There. It was done. He had said everything he had come here to say. He had told the truth. Unburdened himself. It was time to go.
Sebastian walked away, expecting to feel at least a bit lighter, like he had on that hot August afternoon when he’d stood at his mother’s grave site, making amends for his drinking and alcoholic behavior, what he had put her through. Right now, though? Right now he felt troubled. He felt some new burden weighing him down. And why did he feel that familiar itch along the back of his tongue and throat—the one that could be scratched only by a good bottle of Scotch or, back in the day, by using his fists?
By the time he reached the highway, he’d had an epiphany.

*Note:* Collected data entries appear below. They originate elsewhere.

-- ==== Sys2Proof/Laws/State.lean ====
section
/-! SUPPORT. One lemma per field and per named write of State: what a write leaves, and what it puts in place. -/

namespace Sys2Proof.Machine

variable (s : State)

/-! ### setLayer -/

@[simp] theorem State.setLayer_zLive (l : Fin 8) (x : Layer) : (s.setLayer l x).zLive = s.zLive := rfl
@[simp] theorem State.setLayer_zPending (l : Fin 8) (x : Layer) : (s.setLayer l x).zPending = s.zPending := rfl
@[simp] theorem State.setLayer_backdropLive (l : Fin 8) (x : Layer) : (s.setLayer l x).backdropLive = s.backdropLive := rfl
@[simp] theorem State.setLayer_backdropPending (l : Fin 8) (x : Layer) : (s.setLayer l x).backdropPending = s.backdropPending := rfl
@[simp] theorem State.setLayer_slots (l : Fin 8) (x : Layer) : (s.setLayer l x).slots = s.slots := rfl
@[simp] theorem State.setLayer_palLive (l : Fin 8) (x : Layer) : (s.setLayer l x).palLive = s.palLive := rfl
@[simp] theorem State.setLayer_palPending (l : Fin 8) (x : Layer) : (s.setLayer l x).palPending = s.palPending := rfl
@[simp] theorem State.setLayer_sliceOwner (l : Fin 8) (x : Layer) : (s.setLayer l x).sliceOwner = s.sliceOwner := rfl
@[simp] theorem State.setLayer_ports (l : Fin 8) (x : Layer) : (s.setLayer l x).ports = s.ports := rfl
@[simp] theorem State.setLayer_vin (l : Fin 8) (x : Layer) : (s.setLayer l x).vin = s.vin := rfl
@[simp] theorem State.setLayer_cap (l : Fin 8) (x : Layer) : (s.setLayer l x).cap = s.cap := rfl
@[simp] theorem State.setLayer_timers (l : Fin 8) (x : Layer) : (s.setLayer l x).timers = s.timers := rfl
@[simp] theorem State.setLayer_monitors (l : Fin 8) (x : Layer) : (s.setLayer l x).monitors = s.monitors := rfl
@[simp] theorem State.setLayer_view (l : Fin 8) (x : Layer) : (s.setLayer l x).view = s.view := rfl
@[simp] theorem State.setLayer_resetPin (l : Fin 8) (x : Layer) : (s.setLayer l x).resetPin = s.resetPin := rfl
@[simp] theorem State.setLayer_frameTaken (l : Fin 8) (x : Layer) : (s.setLayer l x).frameTaken = s.frameTaken := rfl
@[simp] theorem State.setLayer_pending (l : Fin 8) (x : Layer) : (s.setLayer l x).pending = s.pending := rfl
@[simp] theorem State.setLayer_get_slot (l : Fin 8) (x : Layer) (j : Fin 64) : (s.setLayer l x).slot j = s.slot j := rfl
@[simp] theorem State.setLayer_get_port (l : Fin 8) (x : Layer) (q : Port) : (s.setLayer l x).port q = s.port q := rfl
@[simp] theorem State.setLayer_get_timer (l : Fin 8) (x : Layer) (u : Fin 4) : (s.setLayer l x).timer u = s.timer u := rfl
@[simp] theorem State.setLayer_get_monitor (l : Fin 8) (x : Layer) (m : Fin 8) : (s.setLayer l x).monitor m = s.monitor m := rfl
@[simp] theorem State.setLayer_get_sliceHolder (l : Fin 8) (x : Layer) (j : Fin 32) : (s.setLayer l x).sliceHolder j = s.sliceHolder j := rfl
@[simp] theorem State.setLayer_get_viewFallback (l : Fin 8) (x : Layer) (m : Fin 8) : (s.setLayer l x).viewFallback m = s.viewFallback m := rfl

Sebastian didn’t drive home. Instead, he took a detour to the Hollywood Hills.
To Ava’s house.
Sebastian killed the lights and parked across the street. Her sprawling home looked like some sort of dark, futuristic monolith under the blanket of stars. He stared at the dark windows, listening to the ticking of his cooling engine, thinking about Ava sleeping in there, along with eight words he had said to Trixie back at the Park:
I loved you the best way I could.
It was true. He had loved her and respected her to the best of his ability. But if he was being honest, Trixie had been his consolation prize. Trixie, with her blond hair and blue eyes and Barbie doll physique shaped by Pilates and eating low- or no-carb meals, was the anti-Ava—and hadn’t that been her appeal? Hadn’t he allowed Trixie and her kid into his life so he could forget about Ava? To keep his mind occupied with the reality of his life rather than constantly wishing for the one stolen from him? Trixie was a stand-in for the real thing, a placeholder. He supposed he’d realized that on some level, for all these years, but it had slept quietly, this truth, on the deep seafloor of his mind, and it had taken his getting shot—by her son—for him to get to this place to confront it. And if at any point during his time with Trixie Ava had knocked on the door or picked up the phone and said, “I want you back,” he would have said yes. Wouldn’t have hesitated.
The truth shamed him, yes, but it also freed him, made the air seem that much sweeter, the colors more vibrant. He had almost died, and he wasn’t going to waste any more time. Come tomorrow morning, he was going to reach out to her and, God willing, get his real life back, the one that had been stolen from him.